Have ya ever felt like you're so caught in a maze, got so lost like never before? Well sometimes people just get haunted by these sorta emotions inexplicably. Hell knows where the heck they come from and why they emerge to disturb you? It's excusable if you're a chick to feel upset once in a month but every now and then the emotions just inexplainably hit us guys too. Okay well maybe not all guys but at least I'm so so so included!

Crikey! These days have been sooo eventless! It's like I've just had a dream, a surreal one! Awww I miss London, I miss SOHO, I miss the freakin' freezing weather, I miss hangin' out with my boys! London was like heaven to me! I can't believe what I did in London, those crazy things! Those are forbidden to do in Malaysia. Babes you're so right "C'mon this is London, this is not Malaysia". Aiya... It was such a lovely night. How can I forget the kiss? How can I forget the warm hand? How can I forget the clubs, the boys, the music and the booze? How can I damn forget about you? Sigh.. I hate saying this! But I really thought I was way so over you already! Well I guess I was, but as always, you can cause a stir! I said I didn't wanna see you again but I just couldn't resist! So sad! Gosh I can't believe I'm sufferin' a relapse again.. :(((

Lately I got so overwhelmed by guilt. I don't know why.

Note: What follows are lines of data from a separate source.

-- ==== Sys2Proof/Tests/Slice0.lean ====
section
/-! SUPPORT. Tests on small states: the CRC and frames of chapter 12, the well-formedness checks, single commands, and for
every statement with hypotheses a state and operands that meet them. -/

namespace Sys2Proof.Tests

-- one theorem after the other: each is small, and there are many
set_option Elab.async false

open Sys2Proof Sys2Proof.Machine

/-! ### CRC and frames: values from R182, R169 and section 12.1 -/

theorem test_crc_of_zero : crc8 [0x00] = 0x42 := by decide +kernel
theorem test_crc_of_status_step1 : crcByte 0xFF 0x01 = 0x6D := by decide +kernel
theorem test_crc_of_status_step2 : crcByte 0x6D 0x00 = 0x51 := by decide +kernel
theorem test_crc_of_status_step3 : crcByte 0x51 0x00 = 0x67 := by decide +kernel
theorem test_status_request : requestFrame 0x01 0x00 [] = [0x01, 0x00, 0x00, 0x67] := by decide +kernel
theorem test_status_request_is_read :
    readInbound [0x01, 0x00, 0x00, 0x67, 0x55] = .frame 0x01 0x00 [] 0x67 := by decide +kernel
theorem test_no_byte_is_a_pure_fetch : readInbound [] = .pureFetch := by decide +kernel
theorem test_zero_first_is_a_pure_fetch : readInbound [0x00, 0x12, 0x34] = .pureFetch := by decide +kernel
theorem test_kind_alone : readInbound [0x01] = .bad 0x01 0x00 := by decide +kernel
theorem test_kind_and_tag_alone : readInbound [0x01, 0x09] = .bad 0x01 0x09 := by decide +kernel
theorem test_wrong_crc : readInbound [0x01, 0x00, 0x00, 0x66] = .bad 0x01 0x00 := by decide +kernel
theorem test_too_short : readInbound [0x01, 0x07, 0x01, 0x00] = .bad 0x01 0x07 := by decide +kernel
theorem test_longest_body : 48 = Config.maxBody ∧
    readInbound (0x01 :: 0x07 :: 49 :: List.replicate 60 0) = .bad 0x01 0x07 := by decide +kernel
theorem test_idle_frame_kind : (idleFrame 0x04).take 5 = [0x00, 0x00, 0x04, 0x00, 0x00] := by decide +kernel

/-! ### Well-formedness: the check refuses an ill-formed command of each kind -/

theorem test_wellFormed_status : (Instr.status .a [0x01, 0x00, 0x00, 0x67]).wellFormed = true := by decide +kernel
theorem test_illFormed_other_request : (Instr.renew .a [0x01, 0x00, 0x00, 0x67]).wellFormed = false := by decide +kernel
theorem test_illFormed_bad_crc : (Instr.status .a [0x01, 0x00, 0x00, 0x68]).wellFormed = false := by decide +kernel
theorem test_illFormed_not_a_fetch : (Instr.nop .a [0x01, 0x00, 0x00, 0x67]).wellFormed = false := by decide +kernel
theorem test_illFormed_not_bad : (Instr.eFrame .a [0x01, 0x00, 0x00, 0x67]).wellFormed = false := by decide +kernel
theorem test_illFormed_known_kind : (Instr.eKind .a [0x01, 0x00, 0x00, 0x67]).wellFormed = false := by decide +kernel
theorem test_wellFormed_unknown_kind : (Instr.eKind .a (requestFrame 0x7F 0x00 [])).wellFormed = true := by decide +kernel
theorem test_illFormed_other_record :
    (Instr.configWritePair .a (requestFrame 0x10 0x00 [4, 0, 1, 2, 3])).wellFormed = false := by decide +kernel
theorem test_wellFormed_events :
    (Instr.bankFiring 2).wellFormed = true ∧ Instr.reset.wellFormed = true ∧ (Instr.lapse .c).wellFormed = true := by decide +kernel

/-! ### States to try commands on -/

/-- An OPEN session. -/
def opened (period : Nat) (deadline : Tick) (watch : Bool) : Session := ⟨.opened period deadline, watch⟩

/-- SETUP: A OPEN, B OPEN with WATCH_PEERS, C CLOSED; lines 0 to 15 used, line 3 with safe level 1; pair 0 of lines 0 and 1
with guard 5 and hold 3. -/
def setup : State :=
  { State.reset with
    sessions := ⟨opened 100 100 false, opened 50 50 true, ⟨.closed, false⟩⟩
    outputs := table fun l => { used := decide (l.val < 16), safe := decide (l.val = 3) }
    latch := table fun l => if l.val < 16 then (if l.val = 3 then .one else .zero) else .z
    pairs := tset State.reset.pairs 0 { valid := true, a := 0, b := 1, guard := 5, hold := 3 } }

/-- A TIMED step of port A that sets line 2. -/
def timedStep (due : Tick) : StepRecord :=
  { owner := .a, bank := 0, setMask := 4, clearMask := 0, kind := .timed, state := .pending due, rep := none
    runIndex := 0, flags := ⟨true, true, true, false⟩ }

/-- A step of kind ARMED of port A that sets line 2, triggered by rises of IL0 with delay 3. -/
def armedStep (state : StepState) (window : Option WindowEnd) : StepRecord :=
  { owner := .a, bank := 0, setMask := 4, clearMask := 0
    kind := .armed { line := 0, edge := .rise, delay := 3, armTick := 0, window := window }
    state := state, rep := none, runIndex := 0, flags := ⟨false, true, true, true⟩ }

/-- RUN at NOW 0: A owns lines 0 to 3 and B line 9; B waits for line 2. Slot 0 holds a step due now, slot 1 an ARMED step,
slot 2 an ARMED step whose window ends now and slot 3 a PENDING one whose window ends now; IL0 has an edge to take and B
subscribes to it. -/
def running : State :=
  { setup with
    phase := .run
    owners := table fun l => if l.val < 4 then some .a else if l.val = 9 then some .b else none
    claims := ⟨none, some { mask := 0x4, deadline := some 0, enqueued := 0 }, none⟩
    slots := table fun i =>
      { generation := 0
        step :=
          if i.val = 0 then some (timedStep 0)
          else if i.val = 1 then some (armedStep .armed none)
          else if i.val = 2 then some (armedStep .armed (some ⟨0, false⟩))
          else if i.val = 3 then some (armedStep (.pending 9) (some ⟨0, false⟩))
          else none }
    dueList := [0, 3]
    armedSet := table fun l => if l.val = 0 then [1, 2] else []
    filters := table fun l =>
      if l.val = 0 then { accepted := some false, runCount := 0, runStart := none, lastSample := some true, edgeDue := true }
      else Filter.reset
    portInputs := ⟨PortInputs.reset, { PortInputs.reset with subscriptions := Vector.replicate 8 .both }, PortInputs.reset⟩ }

/-- The state a command leaves. -/
def run (c : Instr) (s : State) : State :=
  match exec c s with
  | .next t => t
  | _ => s

theorem test_bank_firing_sets_line_2_and_frees :
    ((run (.bankFiring 0) running).level 2, (run (.bankFiring 0) running).slot 0) = (.one, ⟨1, none⟩) := by decide +kernel
theorem test_bank_firing_sends_two_notices :
    ((run (.bankFiring 0) running).port .a).queue.map Entry.code = [0x01, 0x02] := by decide +kernel

/-! ### Witnesses: states and operands that meet the hypotheses of the statements -/

/-- `s` with port `p` SHIFTING, these bytes received and an idle frame going out. -/
def shifting (s : State) (p : Port) (bytes : List Byte) : State :=
  s.withPort p
    { s.port p with
      selected := true
      transfer := some
        { inbound := bytes, partialBits := 0, bitCount := 0, outgoing := idleFrame 0, isHead := false, sent := 0 } }

/-- `s` with port `p` SHIFTING and the frame of a request received, under tag 0x11. -/
def asking (s : State) (p : Port) (r : Request) (body : List Byte) : State :=
  shifting s p (requestFrame r.code 0x11 body)

/-- The CRC byte of that frame. -/
abbrev crcOf (r : Request) (body : List Byte) : Byte := crc8 (r.code :: 0x11 :: BitVec.ofNat 8 body.length :: body)

/-- Port `p` is IDLE outside reset. -/
def atRest (s : State) (p : Port) : Bool := !s.inReset && !(s.port p).selected && (s.port p).transfer == none

/-- The transaction of `shifting` ends in the state before it. -/
theorem ends_shifting {s : State} {p : Port} {bytes : List Byte} {inbound : Inbound} (h : atRest s p = true)
    (hr : readInbound bytes = inbound) : Ends (shifting s p bytes) p [] inbound s := by
  simp only [atRest, Bool.and_eq_true, Bool.not_eq_true', beq_iff_eq] at h
  obtain ⟨⟨h1, h2⟩, h3⟩ := h
  refine ⟨by simp [shifting, h1],
    { inbound := bytes, partialBits := 0, bitCount := 0, outgoing := idleFrame 0, isHead := false, sent := 0 },
    by simp [shifting], hr, ?_⟩
  have hs : s.port p = { s.port p with selected := false, transfer := none } := by rw [← h2, ← h3]
  rw [State.fetchEnd_of_no_summary (by simp [State.summaryDue, Transfer.removesHead, Transfer.bytes])]
  simp only [State.endTransfer, shifting, State.port_withPort, if_true, State.withPort_withPort]
  simp only [Transfer.bytes, Transfer.removesHead, List.foldl_nil, Bool.false_and, Bool.false_eq_true, if_false]
  conv_lhs => rw [← State.withPort_port s p, hs]

/-- The request of `asking` is taken in the state before it. -/
abbrev Asked (s : State) (p : Port) (r : Request) (body : List Byte) : Prop :=
  Takes (asking s p r body) p [] r 0x11 (crcOf r body) body s

theorem asked {s : State} {p : Port} {r : Request} {body : List Byte}
    (h : (atRest s p && decide ((s.port p).queue.length ≤ 15) && decide ((s.port p).cache = none)) = true)
    (hr : readInbound (requestFrame r.code 0x11 body) = .frame r.code 0x11 body (crcOf r body)) : Asked s p r body := by
  simp only [Bool.and_eq_true, decide_eq_true_eq] at h
  exact ⟨ends_shifting h.1.1 hr, h.1.2, by simp [State.repeatOf, h.2]⟩

/-- An idle frame about to go out, under the status byte 0. -/
def freshTransfer : Transfer :=
  { inbound := [], partialBits := 0, bitCount := 0, outgoing := idleFrame 0, isHead := false, sent := 0 }

/-- The state after chip select has fallen at a port. -/
def begun (p : Port) : State := run (.transactionBegin p) State.reset

/-- A transaction in which `n` of the six bytes of an empty reply have gone out. -/
def fetched (n : Nat) (inbound : List Byte) : Transfer :=
  { inbound := inbound, partialBits := 0, bitCount := 0, outgoing := frameBytes 1 1 0 0 [], isHead := true, sent := n }

/-- `setup` with `n` replies in A's queue. -/
def queued (n : Nat) : State :=
  setup.withPort .a { setup.port .a with queue := List.replicate n (replyEntry 0x01 0x00 []) }

/-- A fetches its only entry. -/
def fetching (n : Nat) (rest : List Entry) (inbound : List Byte) : State :=
  setup.withPort .a
    { setup.port .a with
      selected := true, transfer := some (fetched n inbound), queue := replyEntry 0x01 0x00 [] :: rest }

/-- A has fetched the head of `n` entries, with a folded edge of IL0. -/
def folded (n : Nat) : State :=
  (fetching 6 (List.replicate (n - 1) (replyEntry 0x01 0x00 [])) [0x00]).withInputsOf .a
    { subscriptions := Vector.replicate 8 .both, rises := 1, falls := 0 }

/-- A's last reply was to the STATUS request of R182. -/
def cachedStatus : State :=
  setup.withPort .a
    { setup.port .a with
      cache := some { tag := 0x00, kind := 0x01, crc := 0x67, reply := replyEntry 0x01 0x00 [0x00] } }

/-- C is LAPSED. -/
def lapsedC : State := setup.withSession .c ⟨.lapsed, false⟩

/-- FAULT, the clock present again. -/
def faulted : State := setup.withPhase .fault

/-- `s` at another NOW. -/
def later (s : State) (t : Tick) : State := s.withNow t

/-- `s` under source TCLK with this gap count and presence flag. -/
def tclk (s : State) (gap : Nat) (present : Bool) : State :=
  s.withClock { s.clock with source := .tclk, gap := gap, present := present }

/-- `setup` with this prescaler and µs count. -/
def counted (prescaler us : Nat) : State := setup.withClock { setup.clock with prescaler := prescaler, microseconds := us }

/-- `setup` with an INT tick due. -/
def ticking : State := setup.withClock { setup.clock with tickDue := true }

/-- `running` with A the only owner. -/
def alone : State := running.withOwners (table fun l => if l.val < 4 then some .a else none)

/-- `s` with line `l` at 1. -/
def high (s : State) (l : OutLine) : State := s.withLevel l .one

/-- `setup` at `now`, pair 0 having recorded a fall of line `l` at tick 0. -/
def fallen (l : OutLine) (now : Tick) : State :=
  (setup.withNow now).withRuntime 0 { fall := some ⟨l, 0⟩, guard := none, deferred := none }

/-- A's rise on line 1, whose hold deadline is tick 0. -/
def heldRise : DeferredRise := { line := 1, owner := some .a, requestTick := 0, holdDeadline := some 0 }

/-- `running` with that rise deferred, and a guard for line 1 that ends at `t`. -/
def held (t : Tick) : State :=
  running.withRuntime 0 { fall := some ⟨0, 0⟩, guard := some ⟨t, 1⟩, deferred := some heldRise }

/-- `s` with the masks of slot 0's step, due now on bank 0, replaced. -/
def driving (set clear : BankMask) (s : State) : State :=
  s.withSlot 0 { generation := 0, step := some { timedStep 0 with setMask := set, clearMask := clear } }

/-- `running` with slot 0's step repeating every 9 ticks. -/
def repeating : State :=
  running.withSlot 0
    { generation := 0
      step := some { timedStep 0 with rep := some { placed := .unbounded, remaining := .unbounded, period := 9 } } }

/-- `running` with slot 3's step due now and no window, so that it re-arms. -/
def rearming : State := running.withSlot 3 { generation := 0, step := some (armedStep (.pending 0) none) }

/-- The same with LATE_OK. -/
def rearmingLate : State :=
  running.withSlot 3
    { generation := 0, step := some { armedStep (.pending 0) none with flags := ⟨true, true, true, true⟩ } }

/-- `running` with line 0 at 1, and pair 1 of lines 2 and 3, with line 3 at 0. -/
def paired : State :=
  { (running.withLevel 0 .one).withLevel 3 .zero with
    pairs := tset running.pairs 1 { valid := true, a := 2, b := 3, guard := 0, hold := 0 } }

It's like what I did in London put someone thru hell. I didn't mean to sadden anyone. I know you care for me, sigh but that's life! I haven't changed! Okay perhaps I have. It's really tough. If you'd gimme some time, I'd study 'Be with the one you love (i can't), love the one you're with'. It's like I have to choose between Mini and Beemer, but it's not as easy as that! Life's never easy and nobody says it is! I learn as I live. It's not like I can't live without someone. If you and I don't end up together, I really you won't get too upset, cuz we can always be friends! Gosh don't let that guilt tear me apart okay!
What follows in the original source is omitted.